[18日 ロイター] – 植田和男日銀総裁は18日、持続的・安定的な物価2%目標達成には「まだ距離がある」との認識を示した。インドで開かれた20カ国・地域(G20)財務相・中央銀行総裁会議終了後、記者団の質問に答えた。

植田総裁は「基本的に、持続的・安定的な2%のインフレ達成というところにまだ距離がある、との認識がまだまだある」と言及した。「その認識のもとでは、金融仲介機能や市場機能に配慮しつつ、イールドカーブ・コントロール(YCC)のもとで、粘り強く、金融緩和を続けていくということをしてきた」とも語った。

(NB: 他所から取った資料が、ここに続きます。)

-- ==== Sys2Proof/Machine/Num.lean ====
section
/-!
DEFINITION. Numbers: the floating formats (R72, R77, R78), exact values, rounding and overflow (R84, R86,
R88, R90), the exact operations with their flags (R79, R87, R91), and conversions (R89).
-/

namespace Sys2Proof.Machine

/-! ### Formats -/

/-- What a format has beside its finite values (R78). -/
inductive Special where
  | ieee | nanOnly | finite
  deriving DecidableEq, Repr

/-- A floating format (R77): exponent bits, fraction bits, bias, and special encodings. -/
structure FFmt where
  e : Nat
  m : Nat
  bias : Nat
  sp : Special
  deriving DecidableEq, Repr

def fmtF64 : FFmt := ⟨11, 52, 1023, .ieee⟩
def fmtF32 : FFmt := ⟨8, 23, 127, .ieee⟩
def fmtF16 : FFmt := ⟨5, 10, 15, .ieee⟩
def fmtBf16 : FFmt := ⟨8, 7, 127, .ieee⟩
def fmtE4m3 : FFmt := ⟨4, 3, 7, .nanOnly⟩
def fmtE5m2 : FFmt := ⟨5, 2, 15, .ieee⟩
def fmtE2m3 : FFmt := ⟨2, 3, 1, .finite⟩
def fmtE3m2 : FFmt := ⟨3, 2, 3, .finite⟩
def fmtE2m1 : FFmt := ⟨2, 1, 1, .finite⟩

/-- The floating format of a format code, with the element formats of the MX codes (R72). -/
def fmtOfCode (c : Nat) : FFmt :=
  match c with
  | 0x02 => fmtF64
  | 0x03 => fmtF32
  | 0x04 => fmtF16
  | 0x05 => fmtBf16
  | 0x06 | 0x08 => fmtE4m3
  | 0x07 | 0x09 => fmtE5m2
  | 0x0A => fmtE2m3
  | 0x0B => fmtE3m2
  | _ => fmtE2m1

/-- The bits of a format. -/
def FFmt.bits (f : FFmt) : Nat := 1 + f.e + f.m

/-- The magnitude bits of the largest finite value (R77, R78). -/
def FFmt.maxMag (f : FFmt) : Nat :=
  match f.sp with
  | .ieee => (2 ^ f.e - 1) * 2 ^ f.m - 1
  | .nanOnly => 2 ^ (f.e + f.m) - 2
  | .finite => 2 ^ (f.e + f.m) - 1

/-- The exponent of the smallest subnormal (R77). -/
def FFmt.minExp (f : FFmt) : Int := 1 - (f.bias : Int) - f.m

/-- The canonical NaN (R78); a format without one gives +0 (R88). -/
def FFmt.nan (f : FFmt) : Nat :=
  match f.sp with
  | .ieee => (2 ^ f.e - 1) * 2 ^ f.m + 2 ^ (f.m - 1)
  | .nanOnly => 2 ^ (f.e + f.m) - 1
  | .finite => 0

/-- The bits of an infinity of a format that has one. -/
def FFmt.inf (f : FFmt) (neg : Bool) : Nat :=
  (if neg then 2 ^ (f.e + f.m) else 0) + (2 ^ f.e - 1) * 2 ^ f.m

/-- Magnitude bits with a sign. -/
def FFmt.signed (f : FFmt) (neg : Bool) (mag : Nat) : Nat := (if neg then 2 ^ (f.e + f.m) else 0) + mag

/-- FTZ acts on this format (R90). -/
def FFmt.flushes (f : FFmt) : Bool := f == fmtF64 || f == fmtF32 || f == fmtF16 || f == fmtBf16

/-- A value: a NaN, an infinity, or `(-1)^neg × mant × 2^exp`. -/
inductive FVal where
  | nan (sig : Bool)
  | inf (neg : Bool)
  | num (neg : Bool) (mant : Nat) (exp : Int)
  deriving DecidableEq, Repr

/-- The value of an encoding (R77, R78); under `ftz` a subnormal reads as zero (R90). -/
def FFmt.decode (f : FFmt) (ftz : Bool) (b : Nat) : FVal :=
  let neg := b.testBit (f.e + f.m)
  let E := b / 2 ^ f.m % 2 ^ f.e
  let F := b % 2 ^ f.m
  let top := 2 ^ f.e - 1
  if f.sp = .ieee ∧ E = top then
    if F = 0 then .inf neg else .nan (!F.testBit (f.m - 1))
  else if f.sp = .nanOnly ∧ E = top ∧ F = 2 ^ f.m - 1 then .nan false
  else if E = 0 then .num neg (if ftz && f.flushes then 0 else F) f.minExp
  else .num neg (2 ^ f.m + F) (f.minExp + (E - 1 : Nat))

def FVal.isNan : FVal → Bool
  | .nan _ => true
  | _ => false

/-- NV for a signalling NaN input (R79). -/
def FVal.sig : FVal → Flags
  | .nan true => flNV
  | _ => 0

def FVal.neg : FVal → FVal
  | .nan q => .nan q
  | .inf n => .inf (!n)
  | .num n m e => .num (!n) m e

def FVal.isZero : FVal → Bool
  | .num _ 0 _ => true
  | _ => false

/-- A value times a power of two. -/
def FVal.scale : FVal → Int → FVal
  | .num n m e, k => .num n m (e + k)
  | v, _ => v

/-- The exact value of an integer. -/
def FVal.ofInt (i : Int) : FVal := .num (decide (i < 0)) i.natAbs 0

/-! ### Rounding -/

/-- How a result is rounded: by a mode (R84), or by the random value of R86. -/
inductive Rounding where
  | mode (m : RMode)
  | stoch (r : Nat)
  deriving DecidableEq, Repr

/-- Whether a magnitude between `n` and `n + 1` quanta, `rem / 2^sh` above `n`, goes to `n + 1` (R84,
R86). -/
def Rounding.up (r : Rounding) (neg : Bool) (n rem sh : Nat) : Bool :=
  if rem = 0 then false
  else match r with
    | .mode .rne => decide (2 ^ sh < 2 * rem) || (decide (2 * rem = 2 ^ sh) && n % 2 == 1)
    | .mode .rtz => false
    | .mode .rdn => neg
    | .mode .rup => !neg
    | .mode .rmm => decide (2 ^ sh ≤ 2 * rem)
    | .stoch v =>
      if neg then !decide (v < 2 ^ 24 * (2 ^ sh - rem) / 2 ^ sh)
      else decide (v < 2 ^ 24 * rem / 2 ^ sh)

/-- A magnitude `mant × 2^exp` in quanta of `2^q`, rounded, and whether it is inexact. -/
def roundQuanta (r : Rounding) (neg : Bool) (mant : Nat) (exp q : Int) : Nat × Bool :=
  if q ≤ exp then (mant * 2 ^ (exp - q).toNat, false)
  else
    let sh := (q - exp).toNat
    let n := mant / 2 ^ sh
    let rem := mant % 2 ^ sh
    (if r.up neg n rem sh then n + 1 else n, rem != 0)

/-- The magnitude bits of `mant × 2^exp` rounded to a format with no upper limit, whether inexact, and
whether tiny: below the smallest normal after rounding with unbounded exponent (R84, R87). -/
def FFmt.roundMag (f : FFmt) (r : Rounding) (neg : Bool) (mant : Nat) (exp : Int) : Nat × Bool × Bool :=
  let qu := exp + Nat.log2 mant - f.m
  let q := max qu f.minExp
  let (n, inexact) := roundQuanta r neg mant exp q
  let (u, _) := roundQuanta r neg mant exp qu
  let tiny := decide (qu < f.minExp) && !(decide (qu + 1 = f.minExp) && u == 2 ^ (f.m + 1))
  (n + (q - f.minExp).toNat * 2 ^ f.m, inexact, tiny)

/-- A magnitude beyond the largest finite rounds to infinity rather than to the largest finite (R88). -/
def RMode.toInf (m : RMode) (neg : Bool) : Bool :=
  match m with
  | .rne | .rmm => true
  | .rtz => false
  | .rdn => neg
  | .rup => !neg

/-- The mode that decides overflow: stochastic rounding overflows as RNE (R86). -/
def Rounding.base : Rounding → RMode
  | .mode m => m
  | .stoch _ => .rne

そのうえで総裁は「そういう姿勢、もちろん最初の前提のところは、毎回の決定会合でチェックする」と指摘。「見通しが変わる、こういうのも改めてきちんとチェックするわけだが、前提が変わらない限り、全体のストーリーが不変であることは申し上げられる」と述べた。

鈴木俊一財務相は、世界経済は下方リスクが大きいとの認識をG20で共有したと明かした。植田総裁も、世界経済が分断するようなら「何らかのマイナスの影響は避けられない」と同調した。

鈴木財務相は、これまでの為替に関する国際合意について今回のG20会合で再確認したことも明らかにした。